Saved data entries

--- START ---

/-- A busy block ignores or drops every register write (R38, R39, R44). -/
theorem regWrite_busy {ra : BitVec 12} {bits : Nat} {d : Word} {s t : State} (hb : s.busy = true)
    (h : regWrite ra bits d s = .next t) : t = s ∨ t = dropWrite s := by
  have busy : s.busy ≠ false := by simp [hb]
  rcases regWrite_cases h with e | ⟨_, e⟩ | ⟨hb', _⟩ | ⟨i, _, he⟩ | ⟨hb', _⟩ | ⟨ha, _⟩
  · exact .inl e
  · exact .inr e
  · exact absurd hb' busy
  · exact .inr (Host.Outcome.next.inj (he.symm.trans (exec_busy i hb)))
  · exact absurd hb' busy
  · exact absurd ha.1 busy

/-- Settles O26: a command is dropped, raises or completes; a busy block drops or ignores every write. -/
theorem controlStateTransitions : Obligations.ControlStateTransitions := by
  refine ⟨fun i s t h => ?_, fun i s t h => ?_, fun s t a rest hh ha hb h => ?_⟩
  · rcases exec_cases h with rfl | ⟨ha, rfl⟩ | ⟨_, _, _, rfl⟩ | ⟨_, _, hi, rfl⟩
    · exact .inl rfl
    · rcases bodyOf_cases i s with ⟨c, off, w, r, he, e⟩ | ⟨hm, e⟩ <;> rw [e]
      · exact .inr (.inr (.inr (.inr (.inr ⟨ha.2, rfl, he.1⟩))))
      · rcases phase_completed hm with hp | ⟨hi, hp⟩ | hp | hp | hp
        · exact .inl hp
        · exact .inr (.inl ⟨hi, ha.2, hp⟩)
        · exact .inr (.inr (.inl hp))
        · exact .inr (.inr (.inr (.inl hp)))
        · exact .inr (.inr (.inr (.inr (.inl hp))))
    · exact .inl rfl
    · exact .inr (.inr (.inr (.inr (.inl ⟨hi, rfl⟩))))
  · rcases exec_cases h with rfl | ⟨ha, rfl⟩ | ⟨_, _, _, rfl⟩ | ⟨_, _, _, rfl⟩
    · exact .inl rfl
    · rcases bodyOf_cases i s with ⟨c, off, w, r, he, e⟩ | ⟨hm, e⟩ <;> rw [e]
      · exact .inr (.inr ⟨rfl, rfl⟩)
      · exact (hseq_completed i s).imp_right fun ⟨hi, hq⟩ => .inl ⟨hi, hseq_of_ready ha.1, hq⟩
    · exact .inl rfl
    · exact .inl rfl
  · rw [step_of_cons hh] at h
    cases a with
    | regWrite ra bits d =>
      obtain ⟨u, hu, rfl⟩ := mapNext_eq_next h
      rcases regWrite_busy (s := eventTaken s) hb hu with rfl | rfl <;> exact .inl rfl
    | rst =>
      cases h
      exact .inr ⟨rfl, rfl⟩
    | pause => exact absurd rfl ha
    | regRead | storeBegin | store =>
      cases h
      exact .inl rfl

/-! ## OVR (R33) -/

theorem bodyOf_ovr {i : Instr} (hi : i ≠ .clr) (s : State) : (bodyOf i s).ovr = s.ovr := by
  rcases bodyOf_cases i s with ⟨c, off, w, r, _, e⟩ | ⟨_, e⟩ <;> rw [e]
  · rfl
  · cases i with
    | clr => exact absurd rfl hi
    | _ => rfl

theorem acceptedInFault_iff (w : Word) :
    acceptedInFault w = true ↔ decode w = .ok .nop ∨ decode w = .ok .clr := by
  unfold acceptedInFault
  split <;> simp_all

/-- A command word is dropped (R39). -/
def wordDropped (s : State) (w : Word) : Prop :=
  s.busy = true ∨ (s.phase = .fault ∧ decode w ≠ .ok .nop ∧ decode w ≠ .ok .clr)

theorem presentWord_dropped {s : State} {w : Word} (h : wordDropped s w) :
    presentWord w s = .next (dropWrite s) := by
  by_cases hb : s.busy = true
  · exact presentWord_busy w hb
  · obtain ⟨hp, hn, hc⟩ := h.resolve_left hb
    exact presentWord_inFault (by simpa using hb) hp hn hc

/-- A word that is not dropped runs the body of its command, or raises E_ILLEGAL (R39, R85). -/
theorem presentWord_accepted {s : State} {w : Word} (h : ¬wordDropped s w) :
    (∃ i, decode w = .ok i ∧ presentWord w s = .next (bodyOf i s)) ∨
      ((∃ e, decode w = .error e) ∧ presentWord w s = .next (raise .illegal 0 0 s)) := by
  obtain ⟨hb, hfree⟩ := not_or.mp h
  have hb' : s.busy = false := by simpa using hb
  cases hd : decode w with
  | error e =>
    have hp : s.phase ≠ .fault := fun hp => hfree ⟨hp, by simp [hd], by simp [hd]⟩
    exact .inr ⟨⟨e, rfl⟩, by rw [presentWord_illegal hd, present_accepting ⟨hb', hp⟩]⟩
  | ok i =>
    refine .inl ⟨i, rfl, ?_⟩
    rw [presentWord_ok hd, exec_eq]
    by_cases hp : s.phase = .fault
    · have hi : freeInFault i = true := by
        by_contra hi
        exact hfree ⟨hp, by rintro e; cases hd.symm.trans e; exact hi rfl,
          by rintro e; cases hd.symm.trans e; exact hi rfl⟩
      rw [hi, present_fault_accepted hb']
    · rw [present_accepting ⟨hb', hp⟩]

/-- A dropped word sets OVR, an accepted CLR clears it, every other word keeps it. -/
theorem presentWord_ovr {w : Word} {s t : State} (h : presentWord w s = .next t) :
    (wordDropped s w → t.ovr = true) ∧
    (¬wordDropped s w → decode w = .ok .clr → t.ovr = false) ∧
    (¬wordDropped s w → decode w ≠ .ok .clr → t.ovr = s.ovr) := by
  refine ⟨fun hd => ?_, fun hd hc => ?_, fun hd hc => ?_⟩
  · cases h.symm.trans (presentWord_dropped hd)
    rfl
  · rcases presentWord_accepted hd with ⟨i, hi, e⟩ | ⟨⟨_, he⟩, _⟩
    · cases h.symm.trans e
      cases hc.symm.trans hi
      rfl
    · cases hc.symm.trans he
  · rcases presentWord_accepted hd with ⟨i, hi, e⟩ | ⟨_, e⟩
    · cases h.symm.trans e
      exact bodyOf_ovr (fun hclr => hc (hclr ▸ hi)) s
    · cases h.symm.trans e
      rfl

section events

variable {s : State} {ra : BitVec 12} {bits : Nat} {d : Word}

--- END ---

What the exercise asks:
Starting with the line above that holds "[step_of_cons hh] at h" and stopping with the line that holds "s.ovr := by", reproduce each line exactly, omitting all other lines.

Output of the exercise:
  · rw [step_of_cons hh] at h
    cases a with
    | regWrite ra bits d =>
      obtain ⟨u, hu, rfl⟩ := mapNext_eq_next h
      rcases regWrite_busy (s := eventTaken s) hb hu with rfl | rfl <;> exact .inl rfl
    | rst =>
      cases h
      exact .inr ⟨rfl, rfl⟩
    | pause => exact absurd rfl ha
    | regRead | storeBegin | store =>
      cases h
      exact .inl rfl

/-! ## OVR (R33) -/

theorem bodyOf_ovr {i : Instr} (hi : i ≠ .clr) (s : State) : (bodyOf i s).ovr = s.ovr := by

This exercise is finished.